_Work request_
Line by line, output the data that follows exactly as written.

(Collected data)
--------------------------------

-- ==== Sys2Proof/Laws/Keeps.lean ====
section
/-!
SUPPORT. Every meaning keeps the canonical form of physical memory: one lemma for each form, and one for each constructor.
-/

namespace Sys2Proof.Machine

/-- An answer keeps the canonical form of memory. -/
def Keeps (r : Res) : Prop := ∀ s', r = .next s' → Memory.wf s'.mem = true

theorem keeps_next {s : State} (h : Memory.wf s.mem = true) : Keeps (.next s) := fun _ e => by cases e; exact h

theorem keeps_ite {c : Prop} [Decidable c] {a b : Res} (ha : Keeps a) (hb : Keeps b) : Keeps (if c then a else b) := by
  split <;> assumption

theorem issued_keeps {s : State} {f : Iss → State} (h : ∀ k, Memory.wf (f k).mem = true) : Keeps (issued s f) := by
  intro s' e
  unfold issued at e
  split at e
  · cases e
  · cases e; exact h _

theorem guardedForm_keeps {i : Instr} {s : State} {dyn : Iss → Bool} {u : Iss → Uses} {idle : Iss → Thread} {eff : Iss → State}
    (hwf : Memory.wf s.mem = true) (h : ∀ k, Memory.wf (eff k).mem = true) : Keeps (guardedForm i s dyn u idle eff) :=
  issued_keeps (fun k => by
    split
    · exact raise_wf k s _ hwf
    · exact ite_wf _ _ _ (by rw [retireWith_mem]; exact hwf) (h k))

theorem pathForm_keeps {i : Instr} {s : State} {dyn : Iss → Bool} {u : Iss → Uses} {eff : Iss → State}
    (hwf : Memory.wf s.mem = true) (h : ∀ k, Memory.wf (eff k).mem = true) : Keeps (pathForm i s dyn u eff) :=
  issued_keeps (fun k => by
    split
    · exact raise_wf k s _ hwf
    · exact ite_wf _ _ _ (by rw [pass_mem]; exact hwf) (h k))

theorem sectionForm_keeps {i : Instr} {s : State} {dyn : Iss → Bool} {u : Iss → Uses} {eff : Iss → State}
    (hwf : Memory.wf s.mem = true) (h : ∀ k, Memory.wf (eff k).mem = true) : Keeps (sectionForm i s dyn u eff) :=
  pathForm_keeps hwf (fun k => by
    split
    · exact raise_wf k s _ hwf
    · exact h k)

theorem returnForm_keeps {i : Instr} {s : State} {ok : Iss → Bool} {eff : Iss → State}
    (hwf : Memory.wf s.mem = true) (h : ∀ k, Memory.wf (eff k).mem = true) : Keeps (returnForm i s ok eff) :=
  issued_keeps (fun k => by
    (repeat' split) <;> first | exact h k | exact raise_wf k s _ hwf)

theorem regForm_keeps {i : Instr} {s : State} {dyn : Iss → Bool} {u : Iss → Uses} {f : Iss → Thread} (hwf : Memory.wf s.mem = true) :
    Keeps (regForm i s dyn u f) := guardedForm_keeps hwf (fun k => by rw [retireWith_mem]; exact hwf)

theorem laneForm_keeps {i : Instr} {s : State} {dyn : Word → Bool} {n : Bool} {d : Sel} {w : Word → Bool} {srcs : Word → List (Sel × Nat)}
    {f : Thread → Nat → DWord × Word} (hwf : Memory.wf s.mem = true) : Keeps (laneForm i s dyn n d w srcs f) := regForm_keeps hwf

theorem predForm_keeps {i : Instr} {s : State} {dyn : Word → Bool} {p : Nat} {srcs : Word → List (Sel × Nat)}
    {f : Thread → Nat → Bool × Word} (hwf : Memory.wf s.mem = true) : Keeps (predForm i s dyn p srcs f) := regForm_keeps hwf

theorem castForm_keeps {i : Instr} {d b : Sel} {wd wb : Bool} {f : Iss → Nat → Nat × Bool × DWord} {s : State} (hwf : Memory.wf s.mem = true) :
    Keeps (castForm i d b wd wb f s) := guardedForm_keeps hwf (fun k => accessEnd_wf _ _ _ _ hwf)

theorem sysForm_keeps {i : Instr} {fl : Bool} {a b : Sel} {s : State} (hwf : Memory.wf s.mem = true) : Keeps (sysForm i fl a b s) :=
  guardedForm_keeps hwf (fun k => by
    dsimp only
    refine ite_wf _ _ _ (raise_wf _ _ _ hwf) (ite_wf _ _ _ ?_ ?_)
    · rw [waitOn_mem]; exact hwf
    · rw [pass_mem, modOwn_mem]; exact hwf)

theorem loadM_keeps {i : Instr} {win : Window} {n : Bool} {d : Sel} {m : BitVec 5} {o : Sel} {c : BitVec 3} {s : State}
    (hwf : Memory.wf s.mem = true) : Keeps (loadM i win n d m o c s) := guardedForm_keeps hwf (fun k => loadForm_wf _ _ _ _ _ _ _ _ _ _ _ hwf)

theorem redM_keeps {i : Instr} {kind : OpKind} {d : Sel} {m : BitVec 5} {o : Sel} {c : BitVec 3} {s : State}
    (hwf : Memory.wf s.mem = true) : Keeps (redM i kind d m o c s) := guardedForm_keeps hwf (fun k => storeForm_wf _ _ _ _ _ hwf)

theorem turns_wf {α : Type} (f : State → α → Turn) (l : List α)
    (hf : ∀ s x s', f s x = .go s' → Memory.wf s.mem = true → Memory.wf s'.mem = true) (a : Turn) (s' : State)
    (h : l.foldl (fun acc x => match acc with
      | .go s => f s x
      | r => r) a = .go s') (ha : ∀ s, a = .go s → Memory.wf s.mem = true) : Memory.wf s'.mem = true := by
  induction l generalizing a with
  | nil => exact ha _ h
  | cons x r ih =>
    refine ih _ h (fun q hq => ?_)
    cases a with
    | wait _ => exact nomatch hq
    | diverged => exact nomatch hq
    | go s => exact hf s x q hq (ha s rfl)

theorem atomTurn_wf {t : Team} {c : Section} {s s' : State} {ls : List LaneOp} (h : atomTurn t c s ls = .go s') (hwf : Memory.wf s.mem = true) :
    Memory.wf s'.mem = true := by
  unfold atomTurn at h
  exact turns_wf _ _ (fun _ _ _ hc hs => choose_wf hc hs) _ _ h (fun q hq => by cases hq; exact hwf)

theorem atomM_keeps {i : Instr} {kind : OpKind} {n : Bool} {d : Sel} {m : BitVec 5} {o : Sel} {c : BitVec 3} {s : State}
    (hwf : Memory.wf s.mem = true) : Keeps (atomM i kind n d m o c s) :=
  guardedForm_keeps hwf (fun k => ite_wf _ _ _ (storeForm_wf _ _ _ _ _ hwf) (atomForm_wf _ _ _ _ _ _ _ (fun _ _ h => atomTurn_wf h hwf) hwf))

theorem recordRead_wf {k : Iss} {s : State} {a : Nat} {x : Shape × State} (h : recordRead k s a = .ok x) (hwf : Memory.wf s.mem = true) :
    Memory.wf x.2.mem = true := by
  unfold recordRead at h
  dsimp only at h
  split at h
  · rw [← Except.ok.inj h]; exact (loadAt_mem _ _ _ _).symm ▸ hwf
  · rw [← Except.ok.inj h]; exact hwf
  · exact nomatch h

--------------------------------

_Solution for this problem_
-- ==== Sys2Proof/Laws/Keeps.lean ====
section
/-!
SUPPORT. Every meaning keeps the canonical form of physical memory: one lemma for each form, and one for each constructor.
-/

namespace Sys2Proof.Machine

/-- An answer keeps the canonical form of memory. -/
def Keeps (r : Res) : Prop := ∀ s', r = .next s' → Memory.wf s'.mem = true

theorem keeps_next {s : State} (h : Memory.wf s.mem = true) : Keeps (.next s) := fun _ e => by cases e; exact h

theorem keeps_ite {c : Prop} [Decidable c] {a b : Res} (ha : Keeps a) (hb : Keeps b) : Keeps (if c then a else b) := by
  split <;> assumption

theorem issued_keeps {s : State} {f : Iss → State} (h : ∀ k, Memory.wf (f k).mem = true) : Keeps (issued s f) := by
  intro s' e
  unfold issued at e
  split at e
  · cases e
  · cases e; exact h _

theorem guardedForm_keeps {i : Instr} {s : State} {dyn : Iss → Bool} {u : Iss → Uses} {idle : Iss → Thread} {eff : Iss → State}
    (hwf : Memory.wf s.mem = true) (h : ∀ k, Memory.wf (eff k).mem = true) : Keeps (guardedForm i s dyn u idle eff) :=
  issued_keeps (fun k => by
    split
    · exact raise_wf k s _ hwf
    · exact ite_wf _ _ _ (by rw [retireWith_mem]; exact hwf) (h k))

theorem pathForm_keeps {i : Instr} {s : State} {dyn : Iss → Bool} {u : Iss → Uses} {eff : Iss → State}
    (hwf : Memory.wf s.mem = true) (h : ∀ k, Memory.wf (eff k).mem = true) : Keeps (pathForm i s dyn u eff) :=
  issued_keeps (fun k => by
    split
    · exact raise_wf k s _ hwf
    · exact ite_wf _ _ _ (by rw [pass_mem]; exact hwf) (h k))

theorem sectionForm_keeps {i : Instr} {s : State} {dyn : Iss → Bool} {u : Iss → Uses} {eff : Iss → State}
    (hwf : Memory.wf s.mem = true) (h : ∀ k, Memory.wf (eff k).mem = true) : Keeps (sectionForm i s dyn u eff) :=
  pathForm_keeps hwf (fun k => by
    split
    · exact raise_wf k s _ hwf
    · exact h k)

theorem returnForm_keeps {i : Instr} {s : State} {ok : Iss → Bool} {eff : Iss → State}
    (hwf : Memory.wf s.mem = true) (h : ∀ k, Memory.wf (eff k).mem = true) : Keeps (returnForm i s ok eff) :=
  issued_keeps (fun k => by
    (repeat' split) <;> first | exact h k | exact raise_wf k s _ hwf)

theorem regForm_keeps {i : Instr} {s : State} {dyn : Iss → Bool} {u : Iss → Uses} {f : Iss → Thread} (hwf : Memory.wf s.mem = true) :
    Keeps (regForm i s dyn u f) := guardedForm_keeps hwf (fun k => by rw [retireWith_mem]; exact hwf)

theorem laneForm_keeps {i : Instr} {s : State} {dyn : Word → Bool} {n : Bool} {d : Sel} {w : Word → Bool} {srcs : Word → List (Sel × Nat)}
    {f : Thread → Nat → DWord × Word} (hwf : Memory.wf s.mem = true) : Keeps (laneForm i s dyn n d w srcs f) := regForm_keeps hwf

theorem predForm_keeps {i : Instr} {s : State} {dyn : Word → Bool} {p : Nat} {srcs : Word → List (Sel × Nat)}
    {f : Thread → Nat → Bool × Word} (hwf : Memory.wf s.mem = true) : Keeps (predForm i s dyn p srcs f) := regForm_keeps hwf

theorem castForm_keeps {i : Instr} {d b : Sel} {wd wb : Bool} {f : Iss → Nat → Nat × Bool × DWord} {s : State} (hwf : Memory.wf s.mem = true) :
    Keeps (castForm i d b wd wb f s) := guardedForm_keeps hwf (fun k => accessEnd_wf _ _ _ _ hwf)

theorem sysForm_keeps {i : Instr} {fl : Bool} {a b : Sel} {s : State} (hwf : Memory.wf s.mem = true) : Keeps (sysForm i fl a b s) :=
  guardedForm_keeps hwf (fun k => by
    dsimp only
    refine ite_wf _ _ _ (raise_wf _ _ _ hwf) (ite_wf _ _ _ ?_ ?_)
    · rw [waitOn_mem]; exact hwf
    · rw [pass_mem, modOwn_mem]; exact hwf)

theorem loadM_keeps {i : Instr} {win : Window} {n : Bool} {d : Sel} {m : BitVec 5} {o : Sel} {c : BitVec 3} {s : State}
    (hwf : Memory.wf s.mem = true) : Keeps (loadM i win n d m o c s) := guardedForm_keeps hwf (fun k => loadForm_wf _ _ _ _ _ _ _ _ _ _ _ hwf)

theorem redM_keeps {i : Instr} {kind : OpKind} {d : Sel} {m : BitVec 5} {o : Sel} {c : BitVec 3} {s : State}
    (hwf : Memory.wf s.mem = true) : Keeps (redM i kind d m o c s) := guardedForm_keeps hwf (fun k => storeForm_wf _ _ _ _ _ hwf)

theorem turns_wf {α : Type} (f : State → α → Turn) (l : List α)
    (hf : ∀ s x s', f s x = .go s' → Memory.wf s.mem = true → Memory.wf s'.mem = true) (a : Turn) (s' : State)
    (h : l.foldl (fun acc x => match acc with
      | .go s => f s x
      | r => r) a = .go s') (ha : ∀ s, a = .go s → Memory.wf s.mem = true) : Memory.wf s'.mem = true := by
  induction l generalizing a with
  | nil => exact ha _ h
  | cons x r ih =>
    refine ih _ h (fun q hq => ?_)
    cases a with
    | wait _ => exact nomatch hq
    | diverged => exact nomatch hq
    | go s => exact hf s x q hq (ha s rfl)

theorem atomTurn_wf {t : Team} {c : Section} {s s' : State} {ls : List LaneOp} (h : atomTurn t c s ls = .go s') (hwf : Memory.wf s.mem = true) :
    Memory.wf s'.mem = true := by
  unfold atomTurn at h
  exact turns_wf _ _ (fun _ _ _ hc hs => choose_wf hc hs) _ _ h (fun q hq => by cases hq; exact hwf)

theorem atomM_keeps {i : Instr} {kind : OpKind} {n : Bool} {d : Sel} {m : BitVec 5} {o : Sel} {c : BitVec 3} {s : State}
    (hwf : Memory.wf s.mem = true) : Keeps (atomM i kind n d m o c s) :=
  guardedForm_keeps hwf (fun k => ite_wf _ _ _ (storeForm_wf _ _ _ _ _ hwf) (atomForm_wf _ _ _ _ _ _ _ (fun _ _ h => atomTurn_wf h hwf) hwf))

theorem recordRead_wf {k : Iss} {s : State} {a : Nat} {x : Shape × State} (h : recordRead k s a = .ok x) (hwf : Memory.wf s.mem = true) :
    Memory.wf x.2.mem = true := by
  unfold recordRead at h
  dsimp only at h
  split at h
  · rw [← Except.ok.inj h]; exact (loadAt_mem _ _ _ _).symm ▸ hwf
  · rw [← Except.ok.inj h]; exact hwf
  · exact nomatch h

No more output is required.